*EXERCISE OBJECTIVE:* The lines from the first line of the entries through the line containing "next.2 ≠ [] → body.length = 2 ^ 61 - 1 →" are to be repeated exactly, with both of those lines included.

——

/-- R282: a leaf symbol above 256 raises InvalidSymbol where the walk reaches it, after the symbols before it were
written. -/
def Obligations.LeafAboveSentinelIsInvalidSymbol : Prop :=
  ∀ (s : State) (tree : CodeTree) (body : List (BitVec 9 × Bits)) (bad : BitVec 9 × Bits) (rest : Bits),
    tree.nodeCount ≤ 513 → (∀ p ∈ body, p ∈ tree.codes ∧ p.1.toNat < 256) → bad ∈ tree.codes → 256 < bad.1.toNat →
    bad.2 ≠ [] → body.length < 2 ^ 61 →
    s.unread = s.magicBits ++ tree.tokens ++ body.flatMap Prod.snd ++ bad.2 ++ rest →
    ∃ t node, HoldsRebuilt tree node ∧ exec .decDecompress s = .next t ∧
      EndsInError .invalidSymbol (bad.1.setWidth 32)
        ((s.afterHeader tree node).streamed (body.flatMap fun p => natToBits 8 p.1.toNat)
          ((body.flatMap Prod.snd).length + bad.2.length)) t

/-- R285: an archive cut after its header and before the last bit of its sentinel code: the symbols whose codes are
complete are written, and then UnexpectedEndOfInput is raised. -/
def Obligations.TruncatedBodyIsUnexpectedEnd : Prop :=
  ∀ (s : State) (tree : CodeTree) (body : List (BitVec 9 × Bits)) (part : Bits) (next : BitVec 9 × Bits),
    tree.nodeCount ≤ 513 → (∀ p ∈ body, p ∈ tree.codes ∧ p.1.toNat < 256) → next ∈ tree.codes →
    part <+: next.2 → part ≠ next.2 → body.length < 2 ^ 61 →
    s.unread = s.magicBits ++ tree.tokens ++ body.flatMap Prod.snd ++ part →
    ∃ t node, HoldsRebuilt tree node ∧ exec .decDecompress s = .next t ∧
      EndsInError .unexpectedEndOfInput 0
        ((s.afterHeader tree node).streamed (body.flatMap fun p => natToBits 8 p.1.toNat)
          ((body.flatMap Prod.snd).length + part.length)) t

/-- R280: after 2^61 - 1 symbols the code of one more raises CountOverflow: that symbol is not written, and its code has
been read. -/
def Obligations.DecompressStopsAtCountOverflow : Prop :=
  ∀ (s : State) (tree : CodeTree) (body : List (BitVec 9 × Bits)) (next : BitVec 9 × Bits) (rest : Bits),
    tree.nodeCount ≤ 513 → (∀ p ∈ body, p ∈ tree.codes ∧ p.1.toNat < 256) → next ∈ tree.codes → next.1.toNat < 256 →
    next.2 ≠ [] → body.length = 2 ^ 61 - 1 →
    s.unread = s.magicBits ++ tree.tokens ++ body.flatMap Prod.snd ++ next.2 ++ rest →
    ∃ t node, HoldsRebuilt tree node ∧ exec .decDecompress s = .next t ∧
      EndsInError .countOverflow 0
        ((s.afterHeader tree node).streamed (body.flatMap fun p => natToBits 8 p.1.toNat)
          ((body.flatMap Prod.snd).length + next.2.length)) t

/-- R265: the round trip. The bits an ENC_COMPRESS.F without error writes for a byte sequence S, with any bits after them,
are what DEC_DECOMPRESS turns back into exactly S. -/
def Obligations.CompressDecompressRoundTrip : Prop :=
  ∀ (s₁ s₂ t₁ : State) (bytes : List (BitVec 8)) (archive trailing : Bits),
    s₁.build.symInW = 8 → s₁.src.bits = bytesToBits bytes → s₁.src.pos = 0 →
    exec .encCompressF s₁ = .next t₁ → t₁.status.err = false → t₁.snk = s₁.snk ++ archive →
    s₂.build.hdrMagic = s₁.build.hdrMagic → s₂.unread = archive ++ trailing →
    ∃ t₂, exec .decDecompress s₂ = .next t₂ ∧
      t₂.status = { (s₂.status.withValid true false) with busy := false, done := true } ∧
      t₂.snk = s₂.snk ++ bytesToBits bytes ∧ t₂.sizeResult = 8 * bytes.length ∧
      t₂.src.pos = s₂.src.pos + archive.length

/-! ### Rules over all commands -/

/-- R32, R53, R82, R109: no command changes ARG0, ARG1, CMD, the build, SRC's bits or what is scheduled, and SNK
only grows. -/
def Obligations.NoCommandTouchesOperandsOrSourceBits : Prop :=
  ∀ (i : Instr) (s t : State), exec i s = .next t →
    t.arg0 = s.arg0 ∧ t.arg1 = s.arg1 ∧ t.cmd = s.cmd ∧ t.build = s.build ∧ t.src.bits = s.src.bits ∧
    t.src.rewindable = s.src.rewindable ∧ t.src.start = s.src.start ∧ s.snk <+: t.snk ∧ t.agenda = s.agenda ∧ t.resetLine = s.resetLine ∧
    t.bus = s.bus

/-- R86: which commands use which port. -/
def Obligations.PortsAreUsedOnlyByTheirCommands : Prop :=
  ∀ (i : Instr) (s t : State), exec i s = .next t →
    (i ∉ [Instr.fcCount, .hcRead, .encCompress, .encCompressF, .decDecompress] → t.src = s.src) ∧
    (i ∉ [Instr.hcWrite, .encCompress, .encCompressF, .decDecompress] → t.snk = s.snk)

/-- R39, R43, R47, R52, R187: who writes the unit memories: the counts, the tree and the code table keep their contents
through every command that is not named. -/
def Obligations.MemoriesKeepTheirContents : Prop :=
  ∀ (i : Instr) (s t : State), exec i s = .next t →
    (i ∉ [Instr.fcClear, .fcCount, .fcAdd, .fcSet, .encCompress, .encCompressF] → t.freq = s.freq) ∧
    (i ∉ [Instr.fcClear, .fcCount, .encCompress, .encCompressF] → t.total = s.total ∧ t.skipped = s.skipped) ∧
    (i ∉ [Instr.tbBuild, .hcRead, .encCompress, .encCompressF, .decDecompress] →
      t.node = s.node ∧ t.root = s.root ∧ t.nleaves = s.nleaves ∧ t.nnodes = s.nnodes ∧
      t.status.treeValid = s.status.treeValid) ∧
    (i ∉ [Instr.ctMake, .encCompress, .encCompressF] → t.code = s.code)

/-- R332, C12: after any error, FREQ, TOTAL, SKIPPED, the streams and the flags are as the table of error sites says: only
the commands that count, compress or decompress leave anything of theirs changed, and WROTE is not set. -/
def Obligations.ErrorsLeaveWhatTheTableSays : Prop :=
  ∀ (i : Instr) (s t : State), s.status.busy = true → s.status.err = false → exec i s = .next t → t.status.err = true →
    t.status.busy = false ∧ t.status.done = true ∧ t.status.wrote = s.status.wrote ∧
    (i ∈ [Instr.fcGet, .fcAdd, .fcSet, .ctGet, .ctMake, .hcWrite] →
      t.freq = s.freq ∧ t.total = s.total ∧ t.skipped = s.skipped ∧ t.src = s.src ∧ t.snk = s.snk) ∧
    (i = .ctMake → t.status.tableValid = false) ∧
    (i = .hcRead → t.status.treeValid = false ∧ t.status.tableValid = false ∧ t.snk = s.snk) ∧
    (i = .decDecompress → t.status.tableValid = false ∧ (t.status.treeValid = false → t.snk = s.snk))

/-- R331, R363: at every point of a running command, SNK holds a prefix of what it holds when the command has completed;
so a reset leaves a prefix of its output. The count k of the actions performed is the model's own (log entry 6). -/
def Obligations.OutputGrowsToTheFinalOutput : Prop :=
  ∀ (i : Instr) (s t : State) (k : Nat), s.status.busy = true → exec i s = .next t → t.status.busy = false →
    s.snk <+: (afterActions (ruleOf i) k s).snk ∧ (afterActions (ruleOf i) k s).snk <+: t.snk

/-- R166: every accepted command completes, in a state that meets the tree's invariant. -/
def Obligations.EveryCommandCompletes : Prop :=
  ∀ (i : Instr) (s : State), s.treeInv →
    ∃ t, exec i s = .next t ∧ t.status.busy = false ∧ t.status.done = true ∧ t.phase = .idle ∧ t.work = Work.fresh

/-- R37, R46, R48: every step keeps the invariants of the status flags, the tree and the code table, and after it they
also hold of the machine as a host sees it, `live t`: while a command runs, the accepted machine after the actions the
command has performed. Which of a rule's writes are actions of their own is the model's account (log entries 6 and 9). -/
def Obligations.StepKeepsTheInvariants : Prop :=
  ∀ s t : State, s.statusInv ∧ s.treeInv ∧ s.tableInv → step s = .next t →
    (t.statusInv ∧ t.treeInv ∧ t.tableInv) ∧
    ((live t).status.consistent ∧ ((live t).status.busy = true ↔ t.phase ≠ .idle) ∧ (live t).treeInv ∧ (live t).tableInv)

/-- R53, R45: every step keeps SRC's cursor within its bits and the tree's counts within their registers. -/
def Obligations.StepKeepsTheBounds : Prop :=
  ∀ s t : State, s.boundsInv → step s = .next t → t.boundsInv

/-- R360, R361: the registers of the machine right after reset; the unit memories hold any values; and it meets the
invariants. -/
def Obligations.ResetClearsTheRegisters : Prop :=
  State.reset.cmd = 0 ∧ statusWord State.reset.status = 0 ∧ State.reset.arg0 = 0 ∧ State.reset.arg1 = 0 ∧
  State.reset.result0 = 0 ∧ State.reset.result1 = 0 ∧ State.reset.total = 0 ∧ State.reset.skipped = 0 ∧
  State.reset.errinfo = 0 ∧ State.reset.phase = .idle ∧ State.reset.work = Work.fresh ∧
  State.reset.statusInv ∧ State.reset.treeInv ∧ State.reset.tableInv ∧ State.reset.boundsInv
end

——

*EXERCISE SOLUTION:*
/-- R282: a leaf symbol above 256 raises InvalidSymbol where the walk reaches it, after the symbols before it were
written. -/
def Obligations.LeafAboveSentinelIsInvalidSymbol : Prop :=
  ∀ (s : State) (tree : CodeTree) (body : List (BitVec 9 × Bits)) (bad : BitVec 9 × Bits) (rest : Bits),
    tree.nodeCount ≤ 513 → (∀ p ∈ body, p ∈ tree.codes ∧ p.1.toNat < 256) → bad ∈ tree.codes → 256 < bad.1.toNat →
    bad.2 ≠ [] → body.length < 2 ^ 61 →
    s.unread = s.magicBits ++ tree.tokens ++ body.flatMap Prod.snd ++ bad.2 ++ rest →
    ∃ t node, HoldsRebuilt tree node ∧ exec .decDecompress s = .next t ∧
      EndsInError .invalidSymbol (bad.1.setWidth 32)
        ((s.afterHeader tree node).streamed (body.flatMap fun p => natToBits 8 p.1.toNat)
          ((body.flatMap Prod.snd).length + bad.2.length)) t

/-- R285: an archive cut after its header and before the last bit of its sentinel code: the symbols whose codes are
complete are written, and then UnexpectedEndOfInput is raised. -/
def Obligations.TruncatedBodyIsUnexpectedEnd : Prop :=
  ∀ (s : State) (tree : CodeTree) (body : List (BitVec 9 × Bits)) (part : Bits) (next : BitVec 9 × Bits),
    tree.nodeCount ≤ 513 → (∀ p ∈ body, p ∈ tree.codes ∧ p.1.toNat < 256) → next ∈ tree.codes →
    part <+: next.2 → part ≠ next.2 → body.length < 2 ^ 61 →
    s.unread = s.magicBits ++ tree.tokens ++ body.flatMap Prod.snd ++ part →
    ∃ t node, HoldsRebuilt tree node ∧ exec .decDecompress s = .next t ∧
      EndsInError .unexpectedEndOfInput 0
        ((s.afterHeader tree node).streamed (body.flatMap fun p => natToBits 8 p.1.toNat)
          ((body.flatMap Prod.snd).length + part.length)) t

/-- R280: after 2^61 - 1 symbols the code of one more raises CountOverflow: that symbol is not written, and its code has
been read. -/
def Obligations.DecompressStopsAtCountOverflow : Prop :=
  ∀ (s : State) (tree : CodeTree) (body : List (BitVec 9 × Bits)) (next : BitVec 9 × Bits) (rest : Bits),
    tree.nodeCount ≤ 513 → (∀ p ∈ body, p ∈ tree.codes ∧ p.1.toNat < 256) → next ∈ tree.codes → next.1.toNat < 256 →
    next.2 ≠ [] → body.length = 2 ^ 61 - 1 →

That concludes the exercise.